-- ==== Sys2Proof/Machine/Operands.lean ====
section
/-! DEFINITION. The derivation functions of 40_codec.md section 1: shifts, masks, the place of an element, and the
truncated value. `wb` is WORD_BITS. -/

namespace Sys2Proof.Machine

/-- `shl(x, s) = (x * 2^s) mod 2^WORD_BITS`, defined for 0 ≤ s ≤ WORD_BITS - 1 (00_scope.md R15). -/
def shl {wb : Nat} (x : BitVec wb) (s : Nat) : BitVec wb :=
  if s < wb then x <<< s else Config.shlOutOfRange wb x s

/-- `shr(x, s) = x div 2^s`, defined for 0 ≤ s ≤ WORD_BITS - 1 (00_scope.md R15). -/
def shr {wb : Nat} (x : BitVec wb) (s : Nat) : BitVec wb :=
  if s < wb then x >>> s else Config.shrOutOfRange wb x s

/-- ONES (00_scope.md R14). -/
def ones (wb : Nat) : BitVec wb := BitVec.allOnes wb

/-- `Mask(w) = ~ shl( shl(ONES, w - 1), 1 )` (40_codec.md R81). -/
def mask (wb w : Nat) : BitVec wb := ~~~ shl (shl (ones wb) (w - 1)) 1

/-- `LowMask(s) = ~ shl(ONES, s)` (40_codec.md R82). -/
def lowMask (wb s : Nat) : BitVec wb := ~~~ shl (ones wb) s

/-- `HighMask(da, w) = shl( shl(ONES, da + w - 1), 1 )` (40_codec.md R83). -/
def highMask (wb da w : Nat) : BitVec wb := shl (shl (ones wb) (da + w - 1)) 1

/-- The place of an element (40_codec.md R80). -/
structure Place where
  /-- Bit offset. -/
  j : Nat
  /-- Left word index. -/
  a : Nat
  /-- Right word index. -/
  b : Nat
  /-- Intra-word start. -/
  da : Nat
  deriving DecidableEq, Repr

/-- Locate, in exact arithmetic (40_codec.md R80). -/
def locate (wb w i : Nat) : Place :=
  { j := i * w, a := i * w / wb, b := (i * w + w - 1) / wb, da := i * w % wb }

/-- `r = da + w - WB`: how many bits of a straddling element lie in word b (40_codec.md R84). -/
def splitBits (wb w da : Nat) : Nat := da + w - wb

/-- `zext_WB(VAL[w-1:0])`: the low w bits of VAL (40_codec.md R103). -/
def truncateTo (wb w : Nat) (v : Word64) : BitVec wb := BitVec.ofNat wb (v.toNat % 2 ^ w)

/-- `zext_64` of a word (00_scope.md R13). -/
def zext64 {wb : Nat} (x : BitVec wb) : Word64 := x.setWidth 64

end Sys2Proof.Machine
end

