section
/-! PROOFS. HOST's own accesses (10_state.md R33, 20_memory.md R57) and the command a step takes (10_state.md R20,
30_encoding.md R69). -/

namespace Sys2Proof

/-- The fields of a command word hold no more than their bits (30_encoding.md R61, R63). -/
theorem wellFormed_of_decode {c : Command} {i : Instr} (h : decode c = .ok i) : i.wellFormed = true := by
  have hw : widthEncodable c.w = true := decide_eq_true (c.cmd.extractLsb' 4 7).isLt
  have hi : indexEncodable c.idx.toNat = true := decide_eq_true c.idx.isLt
  obtain ⟨-, ⟨-, rfl⟩ | ⟨-, rfl⟩ | ⟨-, rfl⟩ | ⟨-, -, rfl⟩⟩ := decode_ok h <;>
    simp [Instr.wellFormed, hw, hi]

namespace Machine

variable {s : State} {k : Nat} {v : Word64}

theorem hostReadRes_of_some (hf : s.fault = none) (hr : s.res = some v) :
    hostReadRes s = .next { s with reads := v :: s.reads } := by
  rw [hostReadRes, ifRunning_of_none hf, hr]

theorem hostReadBuf_of_lt (hf : s.fault = none) (hk : k < s.cfg.bufWords) :
    hostReadBuf k s = .next { s with reads := zext64 (s.word k) :: s.reads } := by
  rw [hostReadBuf, ifRunning_of_none hf, if_pos hk]

theorem hostReadBuf_of_le (hf : s.fault = none) (hk : s.cfg.bufWords ≤ k) :
    hostReadBuf k s = .refused (.noSuchWord k) := by
  rw [hostReadBuf, ifRunning_of_none hf, if_neg (Nat.not_lt.2 hk)]

theorem hostWriteBuf_of_lt (hf : s.fault = none) (hk : k < s.cfg.bufWords) (hv : v.toNat < 2 ^ s.cfg.wb) :
    hostWriteBuf k v s = .next { s with buf := s.buf.setWord s.cfg k (v.setWidth s.cfg.wb) } := by
  rw [hostWriteBuf, ifRunning_of_none hf, if_pos hk, if_pos hv]

theorem hostWriteBuf_of_le (hf : s.fault = none) (hk : s.cfg.bufWords ≤ k) :
    hostWriteBuf k v s = .refused (.noSuchWord k) := by
  rw [hostWriteBuf, ifRunning_of_none hf, if_neg (Nat.not_lt.2 hk)]

end Machine

open Sys2Proof.Machine

/-- Settles O20: the step takes the access HOST has pending; `word_setWord` says what the write leaves. -/
theorem hostAccesses : Obligations.HostAccesses := by
  intro s rest hf
  refine ⟨fun v hr hp => ?_, fun k hk hp => ?_, fun k v hk hv hs hp => ?_, fun k v hk hp => ?_⟩
  · rw [step_of_pending hf hp]
    exact hostReadRes_of_some hf hr
  · rw [step_of_pending hf hp]
    exact hostReadBuf_of_lt hf hk
  · obtain ⟨-, hbuf, -⟩ := wf_iff.1 hs
    refine ⟨s.buf.setWord s.cfg k (v.setWidth s.cfg.wb), ?_, ?_, fun k' hne => ?_⟩
    · rw [step_of_pending hf hp]
      exact hostWriteBuf_of_lt hf hk hv
    · rw [word_setWord hbuf, if_pos rfl, BitVec.toNat_setWidth, Nat.mod_eq_of_lt hv]
    · rw [word_setWord hbuf, if_neg hne]
  · rcases hp with hp | hp <;> rw [step_of_pending hf hp]
    · exact hostReadBuf_of_le hf hk
    · exact hostWriteBuf_of_le hf hk

/-- Settles O22: decoded operands come from fields of fixed size, and the step takes the command HOST issues. -/
theorem stepRunsDecodedCommand : Obligations.StepRunsDecodedCommand := by
  intro s c i rest hf hp hd
  refine ⟨wellFormed_of_decode hd, ?_⟩
  rw [step_of_issue hf hp, hd]

end Sys2Proof
end

section
/-! PROOFS. The buffer word by word and byte by byte (20_memory.md R40, R43, R44, R46): its bits, the bytes of the
HOST byte view, and a buffer for every assignment of words. -/

namespace Sys2Proof.Machine

/-! ### Buffer bits and the HOST byte view -/

/-- Buffer bit `k × WORD_BITS + p` is bit `p` of word `k` (20_memory.md R40). -/
theorem bit_mul_add {c : Config} (m : Memory) (k : Nat) {p : Nat} (hp : p < c.wb) :
    m.bit c (k * c.wb + p) = (m.word c k).getLsbD p := by
  obtain ⟨hq, hr⟩ := div_mod_of_split (n := k * c.wb + p) hp rfl
  rw [Memory.bit, hq, hr]

/-- Bits 8j+7..8j of a word are the byte at `byteAddr` (20_memory.md R43). -/
theorem word_getLsbD_byte {c : Config} (m : Memory) (k : Nat) {j p : Nat} (hj : j < c.wordBits.bytes) (hp : p < 8) :
    (m.word c k).getLsbD (8 * j + p) = (m.readByte (byteAddr c k j)).getLsbD p := by
  have hwb := wb_eq_bytes c
  rw [word_getLsbD, show (8 * j + p) / 8 = j by omega, show (8 * j + p) % 8 = p by omega,
    decide_eq_true (by omega : 8 * j + p < c.wb), Bool.true_and]

theorem byteAddr_little {c : Config} (ho : c.byteOrder = .little) (k j : Nat) :
    byteAddr c k j = k * c.wordBits.bytes + j := by
  rw [byteAddr, ho]

theorem byteAddr_big {c : Config} (ho : c.byteOrder = .big) (k j : Nat) :
    byteAddr c k j = k * c.wordBits.bytes + (c.wordBits.bytes - 1 - j) := by
  rw [byteAddr, ho]

/-- Under LITTLE byte `n` holds buffer bits 8n+7..8n (20_memory.md R44). -/
theorem readByte_getLsbD_little {c : Config} (ho : c.byteOrder = .little) (m : Memory) (n : Nat) {p : Nat}
    (hp : p < 8) : (m.readByte n).getLsbD p = m.bit c (8 * n + p) := by
  have hwb := wb_eq_bytes c
  have hj : n % c.wordBits.bytes < c.wordBits.bytes := Nat.mod_lt _ (bytes_pos c)
  have hn : n / c.wordBits.bytes * c.wordBits.bytes + n % c.wordBits.bytes = n := Nat.div_add_mod' n _
  have hbit : 8 * n + p = n / c.wordBits.bytes * c.wb + (8 * (n % c.wordBits.bytes) + p) := by
    rw [hwb, Nat.mul_left_comm]
    omega
  rw [hbit, bit_mul_add m _ (by omega), word_getLsbD_byte m _ hj hp, byteAddr_little ho, hn]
• • •
Work required
Retype only this portion of the data above: the line containing "theorem hostWriteBuf_of_lt (hf", the line containing "HOST issues. -/", and all lines between them, exactly.

Solved exercise
theorem hostWriteBuf_of_lt (hf : s.fault = none) (hk : k < s.cfg.bufWords) (hv : v.toNat < 2 ^ s.cfg.wb) :
    hostWriteBuf k v s = .next { s with buf := s.buf.setWord s.cfg k (v.setWidth s.cfg.wb) } := by
  rw [hostWriteBuf, ifRunning_of_none hf, if_pos hk, if_pos hv]

theorem hostWriteBuf_of_le (hf : s.fault = none) (hk : s.cfg.bufWords ≤ k) :
    hostWriteBuf k v s = .refused (.noSuchWord k) := by
  rw [hostWriteBuf, ifRunning_of_none hf, if_neg (Nat.not_lt.2 hk)]

end Machine

open Sys2Proof.Machine

/-- Settles O20: the step takes the access HOST has pending; `word_setWord` says what the write leaves. -/
theorem hostAccesses : Obligations.HostAccesses := by
  intro s rest hf
  refine ⟨fun v hr hp => ?_, fun k hk hp => ?_, fun k v hk hv hs hp => ?_, fun k v hk hp => ?_⟩
  · rw [step_of_pending hf hp]
    exact hostReadRes_of_some hf hr
  · rw [step_of_pending hf hp]
    exact hostReadBuf_of_lt hf hk
  · obtain ⟨-, hbuf, -⟩ := wf_iff.1 hs
    refine ⟨s.buf.setWord s.cfg k (v.setWidth s.cfg.wb), ?_, ?_, fun k' hne => ?_⟩
    · rw [step_of_pending hf hp]
      exact hostWriteBuf_of_lt hf hk hv
    · rw [word_setWord hbuf, if_pos rfl, BitVec.toNat_setWidth, Nat.mod_eq_of_lt hv]
    · rw [word_setWord hbuf, if_neg hne]
  · rcases hp with hp | hp <;> rw [step_of_pending hf hp]
    · exact hostReadBuf_of_le hf hk
    · exact hostWriteBuf_of_le hf hk

/-- Settles O22: decoded operands come from fields of fixed size, and the step takes the command HOST issues. -/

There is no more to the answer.